◆ Exercise goal:
Under this line are the records; write out word for word the part that begins at the line containing "readMbx who d off s" and ends at the line containing "if 0x100 ≤ off ∧ off < 0x900", and no more.

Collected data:
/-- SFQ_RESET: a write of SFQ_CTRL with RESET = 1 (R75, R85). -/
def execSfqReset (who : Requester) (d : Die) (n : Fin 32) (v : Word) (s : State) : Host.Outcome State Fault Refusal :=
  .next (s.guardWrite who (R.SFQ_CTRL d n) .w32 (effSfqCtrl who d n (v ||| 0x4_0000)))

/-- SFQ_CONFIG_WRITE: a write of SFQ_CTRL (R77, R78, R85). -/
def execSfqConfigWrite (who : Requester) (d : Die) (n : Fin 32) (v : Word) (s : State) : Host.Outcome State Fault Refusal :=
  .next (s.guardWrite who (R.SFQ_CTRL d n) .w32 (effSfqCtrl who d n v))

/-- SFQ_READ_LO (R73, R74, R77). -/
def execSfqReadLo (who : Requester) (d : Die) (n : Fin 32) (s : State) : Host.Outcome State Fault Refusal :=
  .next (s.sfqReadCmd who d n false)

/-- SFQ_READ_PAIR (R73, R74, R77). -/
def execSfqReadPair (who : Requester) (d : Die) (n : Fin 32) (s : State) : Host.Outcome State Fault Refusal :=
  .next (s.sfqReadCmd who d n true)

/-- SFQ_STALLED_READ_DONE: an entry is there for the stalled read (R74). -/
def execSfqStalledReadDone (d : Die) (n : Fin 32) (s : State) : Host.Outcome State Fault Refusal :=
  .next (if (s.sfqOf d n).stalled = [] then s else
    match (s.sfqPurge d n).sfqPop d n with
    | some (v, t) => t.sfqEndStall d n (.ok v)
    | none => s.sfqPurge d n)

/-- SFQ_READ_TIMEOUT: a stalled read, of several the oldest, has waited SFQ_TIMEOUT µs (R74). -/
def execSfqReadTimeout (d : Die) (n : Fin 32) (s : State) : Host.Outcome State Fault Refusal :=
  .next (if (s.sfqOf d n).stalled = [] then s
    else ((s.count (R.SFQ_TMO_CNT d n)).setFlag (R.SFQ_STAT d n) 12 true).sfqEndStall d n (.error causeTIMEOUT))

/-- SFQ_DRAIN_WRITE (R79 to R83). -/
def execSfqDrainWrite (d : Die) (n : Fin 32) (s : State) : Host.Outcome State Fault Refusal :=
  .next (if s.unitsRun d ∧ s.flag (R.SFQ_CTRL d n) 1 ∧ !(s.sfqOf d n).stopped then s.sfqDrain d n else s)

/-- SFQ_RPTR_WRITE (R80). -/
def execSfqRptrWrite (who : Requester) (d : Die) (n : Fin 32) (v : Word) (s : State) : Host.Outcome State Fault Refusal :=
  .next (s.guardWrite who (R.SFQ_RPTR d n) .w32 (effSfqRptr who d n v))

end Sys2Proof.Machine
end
...
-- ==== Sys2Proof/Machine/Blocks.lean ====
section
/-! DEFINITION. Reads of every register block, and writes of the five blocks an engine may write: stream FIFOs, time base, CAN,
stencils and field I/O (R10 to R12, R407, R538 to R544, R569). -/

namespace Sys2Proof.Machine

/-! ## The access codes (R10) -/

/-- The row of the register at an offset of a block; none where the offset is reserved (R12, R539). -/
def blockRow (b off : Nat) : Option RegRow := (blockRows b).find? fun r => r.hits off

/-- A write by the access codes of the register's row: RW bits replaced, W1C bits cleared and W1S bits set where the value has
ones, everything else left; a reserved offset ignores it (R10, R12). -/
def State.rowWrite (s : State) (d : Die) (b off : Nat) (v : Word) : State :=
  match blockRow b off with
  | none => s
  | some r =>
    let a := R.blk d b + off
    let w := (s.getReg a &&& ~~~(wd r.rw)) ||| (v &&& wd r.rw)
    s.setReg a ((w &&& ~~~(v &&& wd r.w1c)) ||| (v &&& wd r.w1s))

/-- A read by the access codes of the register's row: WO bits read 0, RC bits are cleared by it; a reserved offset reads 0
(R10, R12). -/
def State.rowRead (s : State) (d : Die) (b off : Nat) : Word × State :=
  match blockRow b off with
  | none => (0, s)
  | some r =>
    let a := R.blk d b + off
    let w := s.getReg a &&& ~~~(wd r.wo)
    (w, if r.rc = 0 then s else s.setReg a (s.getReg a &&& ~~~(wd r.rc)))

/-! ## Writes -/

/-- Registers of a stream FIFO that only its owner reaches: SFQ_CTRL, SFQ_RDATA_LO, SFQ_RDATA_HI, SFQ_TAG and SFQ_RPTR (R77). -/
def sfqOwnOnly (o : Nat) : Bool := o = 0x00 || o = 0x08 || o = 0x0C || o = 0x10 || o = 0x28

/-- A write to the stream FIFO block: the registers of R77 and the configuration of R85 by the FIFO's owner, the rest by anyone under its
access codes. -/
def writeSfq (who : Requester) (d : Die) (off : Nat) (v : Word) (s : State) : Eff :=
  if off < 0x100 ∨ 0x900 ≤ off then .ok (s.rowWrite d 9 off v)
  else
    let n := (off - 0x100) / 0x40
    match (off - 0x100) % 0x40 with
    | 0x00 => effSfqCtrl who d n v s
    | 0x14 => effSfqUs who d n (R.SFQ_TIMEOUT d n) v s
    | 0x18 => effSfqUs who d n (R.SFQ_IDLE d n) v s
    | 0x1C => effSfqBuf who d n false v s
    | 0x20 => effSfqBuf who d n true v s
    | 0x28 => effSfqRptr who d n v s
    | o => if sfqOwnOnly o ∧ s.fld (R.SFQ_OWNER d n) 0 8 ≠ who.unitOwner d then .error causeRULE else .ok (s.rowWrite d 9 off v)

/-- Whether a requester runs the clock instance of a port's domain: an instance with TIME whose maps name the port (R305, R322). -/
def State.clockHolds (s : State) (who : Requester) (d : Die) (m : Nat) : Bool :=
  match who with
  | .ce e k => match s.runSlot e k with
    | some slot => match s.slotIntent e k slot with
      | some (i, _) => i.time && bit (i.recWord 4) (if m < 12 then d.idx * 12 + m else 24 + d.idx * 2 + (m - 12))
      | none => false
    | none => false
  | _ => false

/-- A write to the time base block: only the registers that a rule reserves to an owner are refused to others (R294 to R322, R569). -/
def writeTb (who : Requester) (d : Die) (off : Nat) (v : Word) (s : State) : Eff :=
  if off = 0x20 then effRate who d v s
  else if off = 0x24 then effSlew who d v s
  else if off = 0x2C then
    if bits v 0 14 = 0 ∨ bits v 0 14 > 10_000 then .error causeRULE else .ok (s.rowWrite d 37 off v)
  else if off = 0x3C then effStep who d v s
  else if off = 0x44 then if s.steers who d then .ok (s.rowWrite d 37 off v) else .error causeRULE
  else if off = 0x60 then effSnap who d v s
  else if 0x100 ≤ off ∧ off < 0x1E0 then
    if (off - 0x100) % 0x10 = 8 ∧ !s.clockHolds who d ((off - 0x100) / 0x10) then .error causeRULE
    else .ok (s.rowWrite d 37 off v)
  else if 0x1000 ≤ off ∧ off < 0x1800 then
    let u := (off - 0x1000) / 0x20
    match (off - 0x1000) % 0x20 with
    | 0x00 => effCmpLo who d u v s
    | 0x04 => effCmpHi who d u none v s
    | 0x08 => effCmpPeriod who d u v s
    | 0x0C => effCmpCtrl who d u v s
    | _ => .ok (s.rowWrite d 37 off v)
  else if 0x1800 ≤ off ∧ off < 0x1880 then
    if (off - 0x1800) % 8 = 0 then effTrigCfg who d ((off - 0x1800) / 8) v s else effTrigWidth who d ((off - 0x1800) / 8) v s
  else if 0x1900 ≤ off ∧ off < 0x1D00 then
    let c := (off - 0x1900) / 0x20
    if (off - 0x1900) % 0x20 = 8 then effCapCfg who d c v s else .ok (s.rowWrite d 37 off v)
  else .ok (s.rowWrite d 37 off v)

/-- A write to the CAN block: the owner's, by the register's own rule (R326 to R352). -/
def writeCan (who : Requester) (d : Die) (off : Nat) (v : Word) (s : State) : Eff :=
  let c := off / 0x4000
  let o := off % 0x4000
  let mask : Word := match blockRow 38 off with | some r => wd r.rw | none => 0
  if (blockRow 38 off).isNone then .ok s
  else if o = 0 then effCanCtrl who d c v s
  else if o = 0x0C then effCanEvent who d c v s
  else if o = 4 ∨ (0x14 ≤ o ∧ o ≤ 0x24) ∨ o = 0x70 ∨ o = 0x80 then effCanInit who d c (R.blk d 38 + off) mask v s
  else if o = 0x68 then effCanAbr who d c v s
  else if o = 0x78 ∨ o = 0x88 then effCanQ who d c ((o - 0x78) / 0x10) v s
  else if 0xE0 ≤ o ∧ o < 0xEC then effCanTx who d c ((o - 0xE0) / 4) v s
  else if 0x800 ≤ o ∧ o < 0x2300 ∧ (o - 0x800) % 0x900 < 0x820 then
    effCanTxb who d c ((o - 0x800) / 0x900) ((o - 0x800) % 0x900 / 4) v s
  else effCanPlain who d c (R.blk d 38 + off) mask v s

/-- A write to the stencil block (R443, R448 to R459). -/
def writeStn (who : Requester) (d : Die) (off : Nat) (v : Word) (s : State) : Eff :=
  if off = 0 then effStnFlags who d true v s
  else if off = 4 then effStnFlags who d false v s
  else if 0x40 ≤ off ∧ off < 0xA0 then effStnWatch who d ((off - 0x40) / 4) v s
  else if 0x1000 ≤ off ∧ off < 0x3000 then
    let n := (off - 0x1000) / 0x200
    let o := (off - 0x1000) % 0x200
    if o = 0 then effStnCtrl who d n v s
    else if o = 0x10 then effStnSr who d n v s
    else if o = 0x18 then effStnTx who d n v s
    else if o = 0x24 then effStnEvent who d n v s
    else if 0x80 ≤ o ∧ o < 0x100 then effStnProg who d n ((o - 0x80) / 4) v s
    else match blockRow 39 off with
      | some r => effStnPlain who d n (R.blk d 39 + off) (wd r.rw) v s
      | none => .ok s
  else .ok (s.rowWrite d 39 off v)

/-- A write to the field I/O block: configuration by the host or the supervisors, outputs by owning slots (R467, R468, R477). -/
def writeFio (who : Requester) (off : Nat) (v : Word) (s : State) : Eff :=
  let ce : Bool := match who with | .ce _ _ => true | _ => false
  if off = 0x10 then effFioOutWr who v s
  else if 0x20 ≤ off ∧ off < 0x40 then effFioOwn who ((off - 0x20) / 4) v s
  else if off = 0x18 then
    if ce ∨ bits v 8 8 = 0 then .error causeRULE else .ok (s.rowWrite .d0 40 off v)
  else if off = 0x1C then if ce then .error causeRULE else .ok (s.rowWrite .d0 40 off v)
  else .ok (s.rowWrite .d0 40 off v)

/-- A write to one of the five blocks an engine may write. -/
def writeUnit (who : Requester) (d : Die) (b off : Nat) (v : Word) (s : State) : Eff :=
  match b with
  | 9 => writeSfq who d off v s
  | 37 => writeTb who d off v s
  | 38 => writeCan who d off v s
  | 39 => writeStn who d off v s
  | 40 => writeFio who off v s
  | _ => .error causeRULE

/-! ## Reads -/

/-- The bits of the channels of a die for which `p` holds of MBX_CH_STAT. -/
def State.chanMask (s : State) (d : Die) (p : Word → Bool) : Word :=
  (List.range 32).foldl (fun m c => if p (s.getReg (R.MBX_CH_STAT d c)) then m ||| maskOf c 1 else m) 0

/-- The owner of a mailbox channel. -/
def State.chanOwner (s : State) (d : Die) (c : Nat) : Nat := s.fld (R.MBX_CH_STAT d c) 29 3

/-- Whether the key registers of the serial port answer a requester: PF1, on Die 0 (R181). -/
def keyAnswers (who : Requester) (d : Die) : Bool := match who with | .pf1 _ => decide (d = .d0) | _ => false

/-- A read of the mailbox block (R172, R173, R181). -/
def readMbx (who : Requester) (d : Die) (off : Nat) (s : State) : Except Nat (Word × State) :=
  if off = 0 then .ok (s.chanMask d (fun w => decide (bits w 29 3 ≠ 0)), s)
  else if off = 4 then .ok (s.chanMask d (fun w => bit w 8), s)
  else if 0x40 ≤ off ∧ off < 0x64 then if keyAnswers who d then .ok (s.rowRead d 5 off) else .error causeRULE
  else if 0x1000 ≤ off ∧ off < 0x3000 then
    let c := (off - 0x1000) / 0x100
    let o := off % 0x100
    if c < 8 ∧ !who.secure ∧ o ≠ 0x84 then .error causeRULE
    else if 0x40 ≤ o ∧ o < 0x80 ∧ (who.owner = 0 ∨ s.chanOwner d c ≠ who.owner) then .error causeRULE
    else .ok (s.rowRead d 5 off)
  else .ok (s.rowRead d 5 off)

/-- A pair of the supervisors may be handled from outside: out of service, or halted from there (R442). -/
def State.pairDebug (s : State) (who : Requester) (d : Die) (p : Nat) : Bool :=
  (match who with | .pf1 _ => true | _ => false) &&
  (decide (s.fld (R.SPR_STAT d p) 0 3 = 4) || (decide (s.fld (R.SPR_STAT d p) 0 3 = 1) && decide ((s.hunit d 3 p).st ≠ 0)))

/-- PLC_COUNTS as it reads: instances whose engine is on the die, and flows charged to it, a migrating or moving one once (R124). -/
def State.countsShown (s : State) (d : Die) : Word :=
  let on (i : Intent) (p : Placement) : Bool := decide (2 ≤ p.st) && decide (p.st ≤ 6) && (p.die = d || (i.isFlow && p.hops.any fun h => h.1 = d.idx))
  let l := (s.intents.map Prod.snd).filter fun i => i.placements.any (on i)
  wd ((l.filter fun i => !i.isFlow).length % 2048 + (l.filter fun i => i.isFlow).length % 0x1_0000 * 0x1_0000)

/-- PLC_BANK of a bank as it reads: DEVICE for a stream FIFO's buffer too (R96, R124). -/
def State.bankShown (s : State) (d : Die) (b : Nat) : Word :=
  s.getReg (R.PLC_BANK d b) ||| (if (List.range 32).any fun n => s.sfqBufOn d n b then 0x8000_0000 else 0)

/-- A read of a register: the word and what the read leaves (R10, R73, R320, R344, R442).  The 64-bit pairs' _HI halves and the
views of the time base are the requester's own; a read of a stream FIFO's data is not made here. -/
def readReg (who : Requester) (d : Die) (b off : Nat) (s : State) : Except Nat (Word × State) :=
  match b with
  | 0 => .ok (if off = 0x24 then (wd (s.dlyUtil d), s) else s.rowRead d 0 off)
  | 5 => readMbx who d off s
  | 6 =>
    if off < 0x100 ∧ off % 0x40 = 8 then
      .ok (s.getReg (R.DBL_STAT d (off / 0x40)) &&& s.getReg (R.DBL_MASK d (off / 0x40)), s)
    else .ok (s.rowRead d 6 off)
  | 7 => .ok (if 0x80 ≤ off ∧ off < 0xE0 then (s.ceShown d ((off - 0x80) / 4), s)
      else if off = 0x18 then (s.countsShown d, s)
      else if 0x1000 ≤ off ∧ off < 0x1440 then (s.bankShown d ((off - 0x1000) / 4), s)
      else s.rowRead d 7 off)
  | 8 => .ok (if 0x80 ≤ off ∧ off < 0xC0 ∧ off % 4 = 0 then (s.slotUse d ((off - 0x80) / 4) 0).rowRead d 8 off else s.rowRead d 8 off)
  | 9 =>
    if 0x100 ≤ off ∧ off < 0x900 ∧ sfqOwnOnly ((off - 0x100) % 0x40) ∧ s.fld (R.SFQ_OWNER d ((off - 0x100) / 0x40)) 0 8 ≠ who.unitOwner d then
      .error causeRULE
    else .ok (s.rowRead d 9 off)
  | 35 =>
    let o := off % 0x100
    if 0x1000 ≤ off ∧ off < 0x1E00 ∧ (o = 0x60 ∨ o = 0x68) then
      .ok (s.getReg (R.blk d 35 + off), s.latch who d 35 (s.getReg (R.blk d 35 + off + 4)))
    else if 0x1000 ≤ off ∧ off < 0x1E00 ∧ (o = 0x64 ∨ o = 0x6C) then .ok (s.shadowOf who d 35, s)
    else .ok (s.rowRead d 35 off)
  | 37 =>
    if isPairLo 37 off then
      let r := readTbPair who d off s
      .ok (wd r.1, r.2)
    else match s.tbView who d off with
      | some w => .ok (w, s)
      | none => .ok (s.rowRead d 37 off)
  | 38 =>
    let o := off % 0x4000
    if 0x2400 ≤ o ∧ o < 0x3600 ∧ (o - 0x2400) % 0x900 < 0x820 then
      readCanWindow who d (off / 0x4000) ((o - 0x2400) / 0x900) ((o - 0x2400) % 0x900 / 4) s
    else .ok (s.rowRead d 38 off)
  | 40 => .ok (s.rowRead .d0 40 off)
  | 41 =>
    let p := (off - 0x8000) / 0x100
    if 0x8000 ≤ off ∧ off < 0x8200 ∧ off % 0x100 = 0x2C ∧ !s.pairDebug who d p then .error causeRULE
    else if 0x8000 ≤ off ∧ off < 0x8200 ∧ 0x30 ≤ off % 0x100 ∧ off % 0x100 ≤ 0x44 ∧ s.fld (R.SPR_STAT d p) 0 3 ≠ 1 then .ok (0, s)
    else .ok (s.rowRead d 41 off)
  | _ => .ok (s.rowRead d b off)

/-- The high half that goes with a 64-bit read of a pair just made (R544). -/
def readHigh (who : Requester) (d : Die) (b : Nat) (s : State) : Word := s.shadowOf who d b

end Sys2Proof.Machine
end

◆ Output for this task:
  | 5 => readMbx who d off s
  | 6 =>
    if off < 0x100 ∧ off % 0x40 = 8 then
      .ok (s.getReg (R.DBL_STAT d (off / 0x40)) &&& s.getReg (R.DBL_MASK d (off / 0x40)), s)
    else .ok (s.rowRead d 6 off)
  | 7 => .ok (if 0x80 ≤ off ∧ off < 0xE0 then (s.ceShown d ((off - 0x80) / 4), s)
      else if off = 0x18 then (s.countsShown d, s)
      else if 0x1000 ≤ off ∧ off < 0x1440 then (s.bankShown d ((off - 0x1000) / 4), s)
      else s.rowRead d 7 off)
  | 8 => .ok (if 0x80 ≤ off ∧ off < 0xC0 ∧ off % 4 = 0 then (s.slotUse d ((off - 0x80) / 4) 0).rowRead d 8 off else s.rowRead d 8 off)
  | 9 =>
    if 0x100 ≤ off ∧ off < 0x900 ∧ sfqOwnOnly ((off - 0x100) % 0x40) ∧ s.fld (R.SFQ_OWNER d ((off - 0x100) / 0x40)) 0 8 ≠ who.unitOwner d then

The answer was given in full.